Exercise data Block Start

-- ==== Sys2Proof/Tests/Units.lean ====
section
/-! SUPPORT. Witnesses that the hypotheses of the statements about matrix packets, barriers, channels and copies can be met together. -/

set_option Elab.async false

namespace Sys2Proof.Tests

open Sys2Proof.Machine

/-! ### Matrix packets and spills -/

/-- A packet for ring 0 of PE 0 from context slot 0, with a sequence and a beat. -/
def packetOdd (seq beat low : Nat) : BitVec 128 := withParity (seq * 2 ^ 32 + 15 * 2 ^ 28 + 15 * 2 ^ 24 + beat * 2 ^ 6 + low) (6 * 2 ^ 34)
def packet (seq beat : Nat) : BitVec 128 := packetOdd seq beat 0
def ring0 : Ring :=
  { bound := some (1, 0), fc := 6, width := 0, depth := 16, error := false, head := 2 ^ 32 - 1
    complete := [{ rows := 15, cols := 15, nonfinite := false, codes := List.replicate 256 1 }], ready := [], pushed := [], marks := []
    arriving := [], undo := none }
def packeted (raw : BitVec 128) (rings : Tab Ring) : State :=
  let s := mail (.packet raw [] 0) (.pe 0) 6 base
  { s with pe := { s.pe with rings := rings } }

/-- A packet for no ring; packets one past the ring's depth, of a beat that its width has not, and of a bad field; the first and the last that fit. -/
theorem test_witness_MatrixEvents_packet :
    (∀ p ∈ [(packet 0 0, ([] : Tab Ring)), (packet 15 0, [(0, ring0)]), (packet 0 4, [(0, ring0)]), (packetOdd 0 0 1, [(0, ring0)]), (packet 0 3, [(0, ring0)]),
        (packet 14 0, [(0, ring0)])],
      (packeted p.1 p.2).msg? 7 = some (envOf (.packet p.1 [] 0) (.pe 0) 6) ∧ (packeted p.1 p.2).first 7 (envOf (.packet p.1 [] 0) (.pe 0) 6) = true ∧
        p.1.toNat / 2 ^ 81 % 2 ^ 11 = 0 ∧ p.1.toNat / 2 ^ 64 % 8 = 0 ∧ (packeted p.1 p.2).slotOf 1 = p.1.toNat / 2 ^ 92 % 16) ∧
    ((packeted (packet 0 0) []).ring 0 0).bound = none ∧ packetGood (packetOdd 0 0 1) = false ∧
      (∀ q ∈ [((15, 0), true), ((14, 0), false), ((0, 3), false)], packetGood (packet q.1.1 q.1.2) = true ∧
        (q.2 = decide (16 ≤ 1 + ((packet q.1.1 q.1.2).toNat / 2 ^ 32 % 2 ^ 32 + 2 ^ 32 - (2 ^ 32 - 1 + 1) % 2 ^ 32) % 2 ^ 32))) := by decide +kernel

/-- The tail's entry with three of its four beats, and the packet of the fourth. -/
def almost : Ring := { ring0 with arriving := [{ seq := 0, rows := 15, cols := 15, beats := (List.range 3).map fun b => (b, List.replicate 64 1) }] }

theorem test_witness_MatrixEvents_lastBeat :
    (packeted (packet 0 3) [(0, almost)]).first 7 (envOf (.packet (packet 0 3) [] 0) (.pe 0) 6) = true ∧
      ((packeted (packet 0 3) [(0, almost)]).ring 0 0) = almost ∧ packetGood (packet 0 3) = true ∧ (packet 0 3).toNat / 2 ^ 6 % 16 = 3 ∧
      (packet 0 3).toNat / 2 ^ 32 % 2 ^ 32 = 0 ∧ (almost.head + almost.complete.length) % 2 ^ 32 = 0 ∧ almost.complete.length < almost.depth := by decide +kernel

/-- An urgent context whose MMA waits for accumulator 0, which the task of a normal context claims. -/
def spilling : State :=
  let i : Instr := .zinit h1 { clr := true, mode := true, z := 0 }
  let s := (rd i 0 0 0).modFrame 0 fun fr => { fr with stat := [(0, .waiting .accumulator)] }
  let x := wordCtx 0
  { s with ctxs := [(1, { x with urgent := true }), (2, { x with slot := 1 })]
           pe := { s.pe with accs := [(0, { Acc.reset with claim := some (2, 0), last := some 2 })] } }

theorem test_witness_MatrixEvents_spill :
    spilling.urgentFor 0 0 = some (0, 0) ∧ (spilling.frame? 0).isSome = true ∧ (spilling.acc 0 0).claim = some (2, 0) ∧ (spilling.acc 0 0).spill = none ∧
      (spilling.acc 0 0).shadow = none ∧ Memory.wf spilling.pe.spills = true ∧
      (spilling.acc 0 0).val.elems.length = 256 ∧ (spilling.ctx? 2).map (fun x => x.urgent) = some false := by decide +kernel

/-! ### Barriers -/

/-- A record of the die's barrier at address 64, for n arrivals, in its last phase. -/
def barRec (n : Nat) (s : State) : State := poke 64 (le 8 (n + (2 ^ 24 - 1) * 2 ^ 32 + 2 * 2 ^ 61)) s
def arr0 : BarArr := { src := src1, va := 64, level := 2, nw := false, counter := none, step := none }
def arriving : State := mail (.barArrive 64 (barRoot 2 0) [arr0] none) .io 5 (barRec 2 base)
def completing : State := (barRec 1 base).setBarrier 64 { counted := [arr0], nodes := [], held := [] }
def releasing : State := mail (.barRelease 64 0 [arr0]) .io 5 base

theorem test_witness_BarrierEvents :
    (arriving.msg? 7 = some (envOf (.barArrive 64 (barRoot 2 0) [arr0] none) .io 5) ∧ arriving.first 7 (envOf (.barArrive 64 (barRoot 2 0) [arr0] none) .io 5) = true ∧
      arriving.barComplete 64 = false ∧ arriving.barLive 64 = true ∧ isRefused 64 = false ∧ barRoot 2 0 = arriving.barRootOf 64 ∧ arriving.arrivalGood 64 arr0 = true) ∧
    (completing.barComplete 64 = true ∧ completing.lineOf 64 = none ∧ Memory.wf completing.mem.bytes = true ∧ completing.barPhase 64 = 2 ^ 24 - 1) ∧
    (releasing.msg? 7 = some (envOf (.barRelease 64 0 [arr0]) .io 5) ∧ releasing.first 7 (envOf (.barRelease 64 0 [arr0]) .io 5) = true ∧
      (releasing.ctx? 1).map (fun x => x.state) = some .running ∧ (releasing.task? 0 0).map (fun t => t.ctx) = some 1) := by decide +kernel

/-- An arrival of another level at the root, an arrival at the quad node below it, a release at the die node, and one for a halted context. -/
def arriveOdd : State := mail (.barArrive 64 (barRoot 2 0) [{ arr0 with level := 1 }] none) .io 5 (barRec 2 base)
def below : State := mail (.barArrive 64 0 [arr0] none) (.quad 0) 5 (barRec 2 base)
def passing : State := mail (.barRelease 64 512 [arr0]) (.die 0) 5 base
def refusing : State := mail (.barArrive (refusedKey (2 ^ 52 + 64)) 512 [arr0] none) .io 5 base
def stopped : State := releasing.modCtx 1 fun x => { x with state := .halted }

theorem test_witness_BarrierEvents_rest :
    (arriveOdd.first 7 (envOf (.barArrive 64 (barRoot 2 0) [{ arr0 with level := 1 }] none) .io 5) = true ∧ arriveOdd.barComplete 64 = false ∧
      arriveOdd.barLive 64 = true ∧ arriveOdd.barLevel 64 = 2) ∧
    (below.first 7 (envOf (.barArrive 64 0 [arr0] none) (.quad 0) 5) = true ∧ below.barComplete 64 = false ∧ below.barLive 64 = true ∧
      below.barRootOf 64 = 512 ∧ (below.barrier 64).node 0 = { pend := [], inflight := false }) ∧
    (refusing.first 7 (envOf (.barArrive (refusedKey (2 ^ 52 + 64)) 512 [arr0] none) .io 5) = true ∧ refusing.barComplete (refusedKey (2 ^ 52 + 64)) = false ∧
      isRefused (refusedKey (2 ^ 52 + 64)) = true ∧ arr0.counter = none) ∧
    (512 ≤ completing.barRootOf 64 ∧ arr0 ∈ (completing.barrier 64).counted) ∧
    passing.first 7 (envOf (.barRelease 64 512 [arr0]) (.die 0) 5) = true ∧
    (stopped.first 7 (envOf (.barRelease 64 0 [arr0]) .io 5) = true ∧ (stopped.ctx? 1).map (fun x => x.state) = some .halted ∧
      (stopped.task? 0 0).map (fun t => t.ctx) = some 1) := by decide +kernel

/-! ### Channels -/

/-- The base of a channel in the second GiB. -/
def cbase : Nat := 2 ^ 30
def chan0 : Chan :=
  { base := cbase, pa := cbase, pages := [(cbase, 65536)], die := 0, remote := none, opener := 1, part := 0, tile := false, width := 0, fc := 0, fixed := true
    reach := 2, nring := 16, off := 8, on := 4, state := .opened, writer := none, reader := none, ring := [], segs := [], lent := [], sendSeq := 0, recvSeq := 0, reqs := []
    xoff := false, quota := none, segAsked := false, ext := 0, probation := none, reported := false }
def withChan (c : Chan) (s : State) : State := { s with chans := [(cbase, c)] }
def withEnd (writer xoff : Bool) (s : State) : State :=
  { s with pe := { s.pe with endpoints := [{ pe := 0, task := 0, ch := cbase, writer := writer, bound := true, xoff := xoff, closed := false }] } }
def rch (i : Instr) (b : Tok) : State := withTiles (paged (ready i (sc cbase) b (sc 0)))

/-- The base passes its checks. -/
def baseOk (i : Instr) (s : State) : Bool :=
  (shot i s).a.kind == .scalar && decide ((shot i s).a.val.toNat = cbase) &&
    s.checkRange (shot i s).fr.ctx (shot i s).pe .chan cbase 64 == .ok [(cbase, 64)]

def chw (tile fixed : Bool) (units : BitVec 20) : ChopenW := { tile := tile, width := 2, fixed := fixed, reach := .pkg, fc := 0, units := units }

/-- CHOPEN of the least space for scalars and for tiles of 32 bits, and of the greatest. -/
theorem test_witness_ChannelInstructions_chopen :
    ∀ w ∈ [chw false true 5, chw true false 21, chw false true 0xFFFFF], ∃ f, Fires (.chopen h2 w) (rch (.chopen h2 w) (sc 0)) f ∧
      baseOk (.chopen h2 w) (rch (.chopen h2 w) (sc 0)) = true ∧ 256 + (if !w.tile then 8 else 1088) ≤ 64 * w.units.toNat ∧
      reachable cbase (64 * w.units.toNat) ∧
      (∃ ks, ks.head? = some (cbase, min (64 * w.units.toNat) 65536) ∧ (∀ r ∈ ks, chanDie r.1 = some (0, none)) ∧
        (rch (.chopen h2 w) (sc 0)).checkRange f.fr.ctx f.pe .chan cbase (64 * w.units.toNat) = .ok ks) ∧
      (rch (.chopen h2 w) (sc 0)).chans = [] := by
  have h : ∀ w ∈ [chw false true 5, chw true false 21, chw false true 0xFFFFF], fires (.chopen h2 w) (rch (.chopen h2 w) (sc 0)) = true ∧
      baseOk (.chopen h2 w) (rch (.chopen h2 w) (sc 0)) = true ∧ 256 + (if !w.tile then 8 else 1088) ≤ 64 * w.units.toNat ∧
      reachable cbase (64 * w.units.toNat) ∧
      (pageRuns cbase (64 * w.units.toNat)).head? = some (cbase, min (64 * w.units.toNat) 65536) ∧
      (∀ r ∈ pageRuns cbase (64 * w.units.toNat), chanDie r.1 = some (0, none)) ∧
      (rch (.chopen h2 w) (sc 0)).checkRange (shot (.chopen h2 w) (rch (.chopen h2 w) (sc 0))).fr.ctx (shot (.chopen h2 w) (rch (.chopen h2 w) (sc 0))).pe .chan
        cbase (64 * w.units.toNat) = .ok (pageRuns cbase (64 * w.units.toNat)) := by
    unfold reachable; decide +kernel
  intro w hw
  obtain ⟨a, b, c, d, e, f, g⟩ := h w hw
  exact wit a ⟨b, c, d, ⟨_, e, f, g⟩, rfl⟩

/-- CHOPEN where a channel has its page, where the die's table is full, and of a broken channel. -/
def opened (l : Tab Chan) : State := { rch (.chopen h2 (chw false true 5)) (sc 0) with chans := l }
def elsewhere (n : Nat) : Nat × Chan := (cbase + (n + 1) * 65536, { chan0 with pages := [(cbase + (n + 1) * 65536, 65536)] })

theorem test_witness_ChannelInstructions_chopen_cases :
    (∀ l ∈ [[(cbase + 256, { chan0 with pages := [(cbase + 256, 320)] })], [(cbase, chan0)], [(cbase, { chan0 with state := .broken })], (List.range 2048).map elsewhere],
      fires (.chopen h2 (chw false true 5)) (opened l) = true ∧ baseOk (.chopen h2 (chw false true 5)) (opened l) = true) ∧
    (opened [(cbase, { chan0 with state := .broken })]).chan? cbase = some { chan0 with state := .broken } ∧
    ((opened ((List.range 2048).map elsewhere)).chans.filter fun p => p.2.die == 0 && p.2.remote == none).length = 2048 ∧
    ((opened ((List.range 2048).map elsewhere)).chans.any fun p => p.2.pages.any fun g => overlaps g (cbase, 65536)) = false ∧
    ((opened [(cbase, chan0)]).chans.any fun p => p.2.pages.any fun g => overlaps g (cbase, 65536)) = true := by decide +kernel

/-- CHCLOSE in both modes, CHSTAT of no channel and of one. -/
theorem test_witness_ChannelInstructions_close :
    (∀ m ∈ [0, 1], ∃ f, Fires (.chclose h0) (withChan chan0 (rch (.chclose h0) (sc m))) f ∧
      baseOk (.chclose h0) (withChan chan0 (rch (.chclose h0) (sc m))) = true ∧ (withChan chan0 (rch (.chclose h0) (sc m))).chan? cbase = some chan0 ∧
      f.b.kind ≠ .tile ∧ f.b.val.toNat < 2) ∧
    (∃ f, Fires (.chclose h0) (withChan { chan0 with state := .broken } (rch (.chclose h0) (sc 1))) f ∧ f.b.val.toNat = 1) ∧
    (∃ f, Fires (.chstat h2) (rch (.chstat h2) (sc 0)) f ∧ baseOk (.chstat h2) (rch (.chstat h2) (sc 0)) = true ∧ (rch (.chstat h2) (sc 0)).chan? cbase = none) ∧
    (∃ f, Fires (.chstat h2) (withChan chan0 (rch (.chstat h2) (sc 0))) f ∧ (withChan chan0 (rch (.chstat h2) (sc 0))).chan? cbase = some chan0 ∧
      f.a.kind ≠ .tile) :=
  ⟨wits (by decide +kernel), wit (by decide +kernel) (by decide +kernel), wit (by decide +kernel) (by decide +kernel), wit (by decide +kernel) (by decide +kernel)⟩

/-- Sends of a scalar and of a tile, under XON and under XOFF, with the quota spent and not. -/
theorem test_witness_ChannelInstructions_send :
    ∀ i ∈ [Instr.chsend h2, .chtrys h2], ∀ x ∈ [(false, chan0), (true, chan0), (true, { chan0 with quota := some 0 }), (false, { chan0 with tile := true, width := 2 })],
      ∃ f, Fires i (withEnd true x.1 (withChan x.2 (rch i (if x.2.tile then hn 0 0 15 15 else sc 9)))) f ∧
        baseOk i (withEnd true x.1 (withChan x.2 (rch i (if x.2.tile then hn 0 0 15 15 else sc 9)))) = true ∧ f.clear = true ∧
        (withEnd true x.1 (withChan x.2 (rch i (if x.2.tile then hn 0 0 15 15 else sc 9)))).before f.src 0xFF = false ∧
        (withEnd true x.1 (withChan x.2 (rch i (if x.2.tile then hn 0 0 15 15 else sc 9)))).endpoint? f.pe f.fr.task cbase true =
          some { pe := 0, task := 0, ch := cbase, writer := true, bound := true, xoff := x.1, closed := false } ∧
        (x.2.tile = true → f.holds (withEnd true x.1 (withChan x.2 (rch i (hn 0 0 15 15)))) f.b (tin (withEnd true x.1 (withChan x.2 (rch i (hn 0 0 15 15)))) (hn 0 0 15 15)) ∧
          (tin (withEnd true x.1 (withChan x.2 (rch i (hn 0 0 15 15)))) (hn 0 0 15 15)).slot.width = x.2.width) := by
  have h : ∀ i ∈ [Instr.chsend h2, .chtrys h2], ∀ x ∈ [(false, chan0), (true, chan0), (true, { chan0 with quota := some 0 }), (false, { chan0 with tile := true, width := 2 })],
      fires i (withEnd true x.1 (withChan x.2 (rch i (if x.2.tile then hn 0 0 15 15 else sc 9)))) = true := by decide +kernel
  intro i hi x hx
  refine wit (h i hi x hx) ?_
  revert i x
  unfold Firing.holds
  decide +kernel

/-- Receives of a bound reader, and the four instructions of a task with no endpoint. -/
theorem test_witness_ChannelInstructions_receive :
    (∀ i ∈ [Instr.chrecv h2, .chtryr h2], ∃ f, Fires i (withEnd false false (withChan chan0 (rch i (sc 0)))) f ∧
      baseOk i (withEnd false false (withChan chan0 (rch i (sc 0)))) = true ∧
      (withEnd false false (withChan chan0 (rch i (sc 0)))).endpoint? f.pe f.fr.task cbase false =
        some { pe := 0, task := 0, ch := cbase, writer := false, bound := true, xoff := false, closed := false }) ∧
    (∀ i ∈ [Instr.chsend h2, .chtrys h2, .chrecv h2, .chtryr h2], ∃ f, Fires i (withChan chan0 (rch i (sc 0))) f ∧
      baseOk i (withChan chan0 (rch i (sc 0))) = true ∧ (∀ w, (withChan chan0 (rch i (sc 0))).endpoint? f.pe f.fr.task cbase w = none) ∧
      ((withChan chan0 (rch i (sc 0))).pe.endpoints.filter fun e => e.pe == f.pe).length < 64) :=
  ⟨wits (by decide +kernel), wits (by decide +kernel)⟩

Exercise data Block End

- _Activity_: What is needed is an exact copy of the lines above, from the one containing "let i : Instr" through the one containing "spilling.urgentFor 0 0", with nothing added.

- _Answer for this exercise_:
  let i : Instr := .zinit h1 { clr := true, mode := true, z := 0 }
  let s := (rd i 0 0 0).modFrame 0 fun fr => { fr with stat := [(0, .waiting .accumulator)] }
  let x := wordCtx 0
  { s with ctxs := [(1, { x with urgent := true }), (2, { x with slot := 1 })]
           pe := { s.pe with accs := [(0, { Acc.reset with claim := some (2, 0), last := some 2 })] } }

theorem test_witness_MatrixEvents_spill :
    spilling.urgentFor 0 0 = some (0, 0) ∧ (spilling.frame? 0).isSome = true ∧ (spilling.acc 0 0).claim = some (2, 0) ∧ (spilling.acc 0 0).spill = none ∧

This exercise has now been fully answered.